Department of Chemistry, Molecular Sciences Research Hub, Imperial College London, London, W12 0BZ, UK.
Institute of Chemical Biology, Molecular Sciences Research Hub, Imperial College London, London, W12 0BZ, UK.
Sci Rep. 2018 Sep 26;8(1):14380. doi: 10.1038/s41598-018-32706-6.

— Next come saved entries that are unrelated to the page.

-- ==== Sys2Proof/Tests/Slice0.lean ====
section
/-! SUPPORT. The author's own tests: ill-formed commands that WellFormed refuses, one small step for the commands with
values worked out from the spec, and for every statement with hypotheses a state and operands that meet them. -/

namespace Sys2Proof.Tests

open Sys2Proof Sys2Proof.Machine

/-! ### Helpers -/

/-- A frame from station 3, on the supervisory side. -/
def fromS (dest : Nat) (k : Kind) (count : Nat) (body : List Byte) : Frame := ⟨dest, 3, k, count, 7, body⟩

/-- A frame from field station 41. -/
def fromF (dest : Nat) (k : Kind) (count : Nat) (body : List Byte) : Frame := ⟨dest, 41, k, count, 7, body⟩

/-- A SETUP frame for the part. -/
def setup (body : List Byte) : Frame := fromS 20 .setup (body.length / 6) body

/-- A configured point whose stored value is GOOD and FRESH. -/
def pt (o : Owner) (v : Value) : Point :=
  { Point.blank with configured := true, owner := o, value := v, quality := .good, fresh := .fresh, high := 60000 }

/-- Guard record 4 of the tests: point 130 of station 41, bound to line A, latching, a term ABOVE 8500 on point 212. -/
def rec4 : GuardRec :=
  { GuardRec.blank with
    configured := true, point := 130, restricted := true, rhigh := 5000, high := 6500, latching := true,
    issued := some 5200, target := some 5200, terms := [⟨true, 212, .above, 8500, 50, true, false⟩, .blank, .blank, .blank] }

/-- A part at station 20 in SETUP with field stations 40 to 79, collector station 3 and the points of the tests. -/
def base : State :=
  { State.powerOn 20 20 [] with
    part := { Part.powerOn 20 20 with collector := 3 }
    fwd := { Forwarding.powerOn with windows := [⟨true, 40, 79⟩, ⟨false, 0, 0⟩, ⟨false, 0, 0⟩, ⟨false, 0, 0⟩] }
    points := ((((List.replicate 1024 Point.blank).set 100 { pt .self 7 with limit := 2000, timer := some 2000 }).set 130
      (pt (.station 41) 5200)).set 212 { pt (.station 41) 8000 with cls := .essential, limit := 2000, timer := some 2000 }).set
      213 (pt (.station 42) 0)
    guard := { Guard.powerOn with recs := (List.replicate 96 GuardRec.blank).set 4 rec4 } }

/-- The same part in RUN. -/
def live : State := { base with part := { base.part with state := .run, signature := signatureOf base } }

/-- A state with one frame at the head of a port's receive buffer. -/
def onPort (p : Port) (f : Frame) (s : State) : State := s.modPort p (fun r => { r with rx := [f] })

/-- The state that a command leaves. -/
def ran (c : Instr) (s : State) : State :=
  match exec c s with
  | .next t => t
  | _ => s

/-- What `Takes` asks, as a check. -/
def canTake (p : Port) (f : Frame) (c : Instr) (s : State) : Bool := !s.held && takesFrame p f c s

theorem takes_of {p : Port} {f : Frame} {c : Instr} {s : State} (h : canTake p f c s = true) : Takes p f c s := by
  simp only [canTake, takesFrame, Bool.and_eq_true, Bool.or_eq_true, decide_eq_true_eq, Bool.not_eq_true'] at h
  exact ⟨h.1, h.2.1.1, h.2.1.2, fun hr => h.2.2.resolve_left (by simp [hr])⟩

/-- What `Bounded` asks, as a check. -/
def isBounded (s : State) : Bool :=
  decide (s.points.length = Config.points) && decide (s.guard.recs.length = Config.guards) &&
    decide (s.emission.channels.length = Config.channels) && decide (s.attention.flags.length = flagCount) &&
    decide (s.query.entries.length = 8) && decide (s.fwd.windows.length = 4) &&
    decide (s.fwd.up.length ≤ Config.upstreamCap) && decide ((s.fwd.up.map (·.point)).Nodup) &&
    decide (s.fwd.upPass.length ≤ Config.upPassCap) && decide (s.fwd.outbox.length ≤ Config.outboxCap) &&
    decide (s.fwd.orders.length ≤ Config.orderQueueCap) && decide ((s.guard.trips.map (·.record)).Nodup) &&
    decide ((s.guard.steps.map (·.record)).Nodup) && decide (∀ p ∈ s.guard.steps, p.record < Config.guards) &&
    decide ((s.dispatch.slots.map (·.output)).Nodup) && decide (∀ o ∈ s.dispatch.slots, o.output < 5) &&
    s.emission.channels.all (fun c => decide (c.half.length ≤ Config.halfRingCap) &&
      decide (c.days.length ≤ Config.dayRingCap) && decide (c.run.minmax = none) && decide (c.run.valid = 0) &&
      decide (c.run.sum = 0) && decide (300 ≤ c.cfg.o2Ref) && decide (c.cfg.o2Ref ≤ 1500) && decide (1500 ≤ c.cfg.o2Cap) &&
      decide (c.cfg.o2Cap ≤ 2000) && decide (1 ≤ c.cfg.minValid)) &&
    decide (s.attention.outbox.length ≤ Config.noticeCap) && decide (s.recorder.buffer.length ≤ Config.recorderCap) &&
    decide (s.sPort.rx.length ≤ Config.rxCap) && decide (s.fPort.rx.length ≤ Config.rxCap)

theorem bounded_of {s : State} (h : isBounded s = true) : Bounded s := by
  simp only [isBounded, Bool.and_eq_true, decide_eq_true_eq, List.all_eq_true] at h
  obtain ⟨⟨⟨⟨⟨h, h17⟩, h18⟩, h19⟩, h20⟩, h21⟩ := h
  obtain ⟨⟨⟨⟨⟨⟨⟨⟨h, h9⟩, h10⟩, h11⟩, h12⟩, h13⟩, h14⟩, h15⟩, h16⟩ := h
  obtain ⟨⟨⟨⟨⟨⟨⟨h1, h2⟩, h3⟩, h4⟩, h5⟩, h6⟩, h7⟩, h8⟩ := h
  refine ⟨h1, h2, h3, h4, h5, h6, h7, h8, h9, h10, h11, h12, h13, h14, h15, h16, ?_, ?_, h18, h19, h20, h21⟩
  · intro c hc
    obtain ⟨⟨⟨⟨⟨⟨⟨⟨⟨a, b⟩, _⟩, _⟩, _⟩, _⟩, _⟩, _⟩, _⟩, _⟩ := h17 c hc
    exact ⟨a, b⟩
  · intro c hc
    obtain ⟨⟨⟨⟨⟨⟨⟨⟨⟨_, _⟩, e⟩, v⟩, m⟩, r1⟩, r2⟩, r3⟩, r4⟩, r5⟩ := h17 c hc
    exact ⟨.inl ⟨e, v, m⟩, r1, r2, r3, r4, r5⟩

/-! ### WellFormed: one ill-formed command for each check, refused -/

/-- A well-formed frame of each kind with the smallest count. -/
theorem test_wf_accepts_frames :
    (fromS 20 .report 1 (List.replicate 6 0)).wf = true ∧ (fromS 20 .query 1 [0, 0]).wf = true ∧
      (fromS 20 .answer 1 (List.replicate 7 0)).wf = true ∧ (fromS 255 .order 8 (List.replicate 48 0)).wf = true ∧
      (setup (List.replicate 96 0)).wf = true := by decide +kernel

theorem test_wf_refuses_headers :
    (fromS 256 .query 1 [0, 0]).wf = false ∧ (⟨20, 0, .query, 1, 7, [0, 0]⟩ : Frame).wf = false ∧
      (⟨20, 256, .query, 1, 7, [0, 0]⟩ : Frame).wf = false ∧ (⟨20, 3, .query, 1, 256, [0, 0]⟩ : Frame).wf = false := by
  decide +kernel

theorem test_wf_refuses_counts_and_lengths :
    (fromS 20 .order 0 []).wf = false ∧ (fromS 20 .order 9 (List.replicate 54 0)).wf = false ∧
      (fromS 20 .query 2 [0, 0]).wf = false ∧ (fromS 20 .status 9 (List.replicate 54 0)).wf = false ∧
      (fromS 20 .report 17 (List.replicate 102 0)).wf = false ∧ (fromS 20 .answer 1 (List.replicate 6 0)).wf = false ∧
      (fromS 20 .order 2 (List.replicate 6 0)).wf = false := by decide +kernel

theorem test_wf_refuses_operands :
    Instr.wf (.powerOn 256) = false ∧ Instr.wf (.freshnessExpiry 1024) = false ∧ Instr.wf (.answerTimerExpiry 8) = false ∧
      Instr.wf (.discardTimerExpiry 8) = false ∧ Instr.wf (.rampTimerExpiry 96) = false := by decide +kernel

/-- A command whose frame is of another kind. -/
theorem test_wf_refuses_kinds :
    ([.orderToPart, .queryToPart, .orderFrameAcceptance, .supervisoryQuery, .fieldReport, .fieldAnswer, .write, .read, .start,
        .stop, .time, .substitute, .unsubstitute, .lock, .reset, .release, .clear, .force, .portRestart, .portRate, .rearm,
        .dispatchEnable, .dispatchDisable, .dispatchRun, .dispatchHold, .counterClear].map
      (fun c : Frame → Instr => (c (fromS 20 .status 1 (List.replicate 6 0))).wf)).all (· = false) = true ∧
    Instr.wf (.passThroughEntry (fromS 50 .query 1 [0, 0])) = false ∧
    Instr.wf (.passThroughEntry (fromS 50 .order 1 (List.replicate 6 0))) = false ∧
    Instr.wf (.upPassThrough (fromF 3 .report 1 (List.replicate 6 0))) = false ∧
    Instr.wf (.addressConflict .sPort (fromS 20 .order 0 [])) = false ∧
    Instr.wf (.sPortFrameDropped (fromS 20 .order 0 [])) = false ∧
    Instr.wf (.fieldFrameDropped (fromF 20 .order 0 [])) = false := by decide +kernel

/-! ### The interface -/

/-- No row of the table gives bits, so no word spells a command and the state stays as it is. -/
theorem test_no_word_spells_a_command (s : State) (n w : Nat) :
    decodeTableWord n w = none ∧ s.withFetchWord n w = s := ⟨rfl, rfl⟩

/-! ### The machine: witnesses of the invariants -/

theorem wit_IdlePassesOneMillisecond :
    base.pending = [] ∧ base.held = false ∧ readyCommands base = [] ∧ base.dispatch.owed = false := by decide +kernel

/-- A held part; a frame that heads no buffer; timers that do not run, and one a millisecond from its moment; a
boundary that the clock has not reached, at both ends of the period; no frame in flight. -/
theorem wit_NothingHappensOutOfTurn :
    (holdInReset base).held = true ∧
      frameTaken (.lock (setup [7, 0, 0, 0, 0, 0])) = some (.sPort, setup [7, 0, 0, 0, 0, 0]) ∧
      (base.point 130).timer = none ∧ (base.queryEntry 7).answerTimer = none ∧ (base.queryEntry 7).discardTimer = none ∧
      (base.guardRec 95).rampTimer = none ∧ (base.dispatch.input .trip).timer = none ∧ base.dispatch.timer = none ∧
      (base.port .fPort).pauseTimer = none ∧ ((holdInReset base).port .fPort).linkTimer = none ∧
      (base.point 100).timer = some 2000 ∧ { base with now := 1999 }.now < 2000 ∧
      (base.clock.day, base.clock.ms / 1800000) = base.clock.handed ∧ 1799999 / 1800000 = base.clock.handed.2 ∧
      (base.port .fPort).tx = none := by decide +kernel

theorem wit_NothingHappensOutOfTurn_not_taken :
    ¬Takes .sPort (setup [7, 0, 0, 0, 0, 0]) (.lock (setup [7, 0, 0, 0, 0, 0])) base :=
  fun h => absurd h.head (by decide +kernel)

theorem wit_StepKeepsBounds : Bounded base ∧ ∃ t, step base = .next t := ⟨bounded_of (by decide +kernel), _, rfl⟩

theorem base_setupRests : SetupRests base := by
  refine ⟨?_, ?_, ?_, ?_, ?_, ?_, ?_⟩ <;> intro _
  · decide +kernel
  · decide +kernel
  · decide +kernel
  · decide +kernel
  · decide +kernel
  · intro l; cases l <;> decide +kernel
  · decide +kernel

theorem wit_StepKeepsSetupAtRest : Bounded base ∧ SetupRests base ∧ base.part.state = .setup ∧ ∃ t, step base = .next t :=
  ⟨bounded_of (by decide +kernel), base_setupRests, rfl, _, rfl⟩

/-- The part in RUN with its guarded output TRIPPED. -/
def tripped : State := tripOutput 4 live

/-- Record 4 is the one configured guard record. -/
theorem tripped_configured (i : Nat) (h : (tripped.guardRec i).configured = true) : i = 4 := by
  by_cases hi : i < 96
  · have key : ∀ i < 96, (tripped.guardRec i).configured = true → i = 4 := by decide +kernel
    exact key i hi h
  · have hl : tripped.guard.recs.length = 96 := by decide +kernel
    have : tripped.guardRec i = .blank := by
      unfold State.guardRec
      rw [List.getD_eq_getElem?_getD, List.getElem?_eq_none (by omega)]; rfl
    rw [this] at h
    exact absurd h (by decide)

theorem wit_TrippedOutputsHoldNothing :
    Bounded tripped ∧ SetupRests tripped ∧ DistinctOutputs tripped ∧ TrippedHoldNothing tripped ∧
      (tripped.guardRec 4).state = .tripped ∧ ∃ t, step tripped = .next t := by
  have hr : tripped.part.state = .run := by decide +kernel
  refine ⟨bounded_of (by decide +kernel), ?_, ?_, ?_, by decide +kernel, _, rfl⟩
  · constructor <;> intro h <;> exact absurd (h.symm.trans hr) (by decide)
  · intro _ i j hi hj _
    rw [tripped_configured i hi, tripped_configured j hj]
  · intro i hi _
    rw [tripped_configured i hi]
    decide +kernel

/-- A FROZEN recorder, with a frame in flight that is no pending RESET, and with none. -/
theorem wit_FrozenRecordsDoNotChange :
    let s : State := { base with recorder := { base.recorder with state := .frozen }, pending := [.frameCompletes .sPort],
                                 sPort := { base.sPort with tx := some ⟨setup [], .plain⟩ } }
    s.recorder.state = .frozen ∧ (∃ t, step s = .next t) ∧
      ∀ c ∈ s.pending.head?, (∀ n, c ≠ .powerOn n) ∧ c ≠ .powerOnReset ∧ (∀ f, c ≠ .rearm f) ∧
        (∀ p snd, c = .frameCompletes p → (s.port p).tx = some snd → snd.item ≠ .resetDone) := by
  refine ⟨rfl, ⟨_, rfl⟩, ?_⟩
  intro c hc
  obtain rfl : Instr.frameCompletes .sPort = c := by simpa using hc
  refine ⟨by simp, by simp, by simp, ?_⟩
  intro p snd hp hs
  cases hp
  have := Option.some.inj hs
  subst this
  simp

theorem wit_SetupLockHolds :
    let s : State := { base with part := { base.part with lock := true }, pending := [.symbolReceived .sPort .idle] }
    s.part.lock = true ∧ (∃ t, step s = .next t) ∧ ∀ c ∈ s.pending.head?, (∀ n, c ≠ .powerOn n) ∧ c ≠ .powerOnReset := by
  refine ⟨rfl, ⟨_, rfl⟩, ?_⟩
  intro c hc
  obtain rfl : Instr.symbolReceived .sPort .idle = c := by simpa using hc
  exact ⟨by simp, by simp⟩

theorem wit_SignatureStaysCurrent : SignatureCurrent live ∧ live.part.state = .run ∧ ∃ t, step live = .next t := by
  refine ⟨?_, rfl, _, rfl⟩
  intro _
  show signatureOf base = signatureOf live
  unfold signatureOf signatureBytes
  rfl

/-! ### Taking frames and serving the transmitters -/

/-- The frame of the recorder's witnesses: a report of point 212. -/
def report212 : Frame := fromF 3 .report 1 (pointWord 0 212 ++ signedBytes 8620)

/-- A recorder in a state, its comparator 0 matching point 212 or nothing. -/
def recorderIn (st : RecorderState) (hits : Bool) (post postCount : Nat) : State :=
  { onPort .fPort report212 base with recorder := { base.recorder with
      state := st, post := post,
      cfg := { base.recorder.cfg with
        postCount := postCount
        comparators := base.recorder.cfg.comparators.set 0 ⟨hits, 212, 4095, 1, .above, 8500⟩ } } }

theorem wit_TakenFrameIsOffered :
    ((recorderIn .off true 0 128).port .fPort).rx = [report212] ∧
      comparatorMarks (recorderIn .armed false 0 128) report212 = [] ∧
      comparatorMarks (recorderIn .armed true 0 128) report212 = [.comparator 0] ∧
      comparatorMarks (recorderIn .frozen true 0 128) report212 ≠ [] ∧
      (recorderIn .armed false 0 128).recorder.cfg.kindSel.getLsbD (kindCode report212.kind - 1) = true ∧
      (taken .fPort report212 (recorderIn .armed false 0 128)).recorder.number = 1 ∧
      (taken .fPort report212 (recorderIn .armed true 0 1)).recorder.state = .post ∧
      (taken .fPort report212 (recorderIn .armed true 0 0)).recorder.state = .frozen ∧
      (taken .fPort report212 (recorderIn .post false 2 128)).recorder.post = 1 ∧
      (taken .fPort report212 (recorderIn .post true 1 128)).recorder.state = .frozen ∧
      (taken .fPort report212 (recorderIn .frozen true 0 128)).recorder.missed = 1 := by decide +kernel

/-- Every source of the S-port in its turn. -/
theorem wit_SPortServesInOrder :
    let s1 := { base with fwd := { base.fwd with outbox := [⟨setup [], .plain⟩] } }
    let s2 := { base with attention := { base.attention with outbox := [setup []] } }
    let s3 := { base with fwd := { base.fwd with upPass := [setup []] } }
    let s4 := { base with fwd := { base.fwd with up := (List.range 17).map (fun p => ⟨p, 0, 0, .routine⟩) } }
    base.sPort.mayBegin = true ∧ s2.part.collector ≠ 0 ∧ serveS base = base ∧
      (serveS s1).fwd.outbox = [] ∧ (serveS s2).attention.outbox = [] ∧ (serveS s3).fwd.upPass = [] ∧
      (serveS s4).fwd.up.length = 1 ∧ (serveS s4).fwd.upFrameNo = 1 ∧
      (∀ low ∈ [0, 1], (serveS { s4 with fwd := { s4.fwd with lowMark := low, thinning := true } }).fwd.thinning =
        decide (low = 0)) ∧
      ({ base.sPort with state := .down } : PortRec).mayBegin = false := by decide +kernel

We present a simple, facile method to micropattern planar metal electrodes defined by the geometry of a microfluidic channel network template. By introducing aqueous solutions of metal into reversibly adhered PDMS devices by desiccation instead of flow, we are able to produce difficult to pattern "dead end" or discontinuous features with ease. We characterize electrodes fabricated using this method and perform electrical lysis of mammalian cancer cells and demonstrate their use as part of an antibody capture assay for GFP. Cell lysis in microwell arrays is achieved using the electrodes and the protein released is detected using an antibody microarray. We show how the template channels used as part of the workflow for patterning the electrodes may be produced using photolithography-free methods, such as laser micromachining and PDMS master moulding, and demonstrate how the use of an immiscible phase may be employed to create electrode spacings on the order of 25-50 μm, that overcome the current resolution limits of such methods. This work demonstrates how the rapid prototyping of electrodes for use in total analysis systems can be achieved on the bench with little or no need for centralized facilities.
我们提出了一种简单、便捷的方法,可以通过微流控通道网络模板的几何形状对平面金属电极进行微图案化。通过将金属水溶液通过干燥而不是流动引入到可逆附着的 PDMS 器件中,我们能够轻松地生成难以图案化的“死胡同”或不连续特征。我们对使用这种方法制造的电极进行了表征,并对哺乳动物癌细胞进行了电裂解实验,展示了它们在 GFP 抗体捕获测定中的应用。使用电极在微井阵列中实现细胞裂解,并使用抗体微阵列检测释放的蛋白质。我们展示了如何使用免光刻方法(例如激光微加工和 PDMS 主模具制造)来制作作为电极图案化工作流程一部分的模板通道,并演示了如何使用不混相来创建间距约为 25-50 μm 的电极,从而克服了此类方法的当前分辨率限制。这项工作展示了如何在台面上实现用于整体分析系统的电极的快速原型制作,而几乎不需要集中的设施。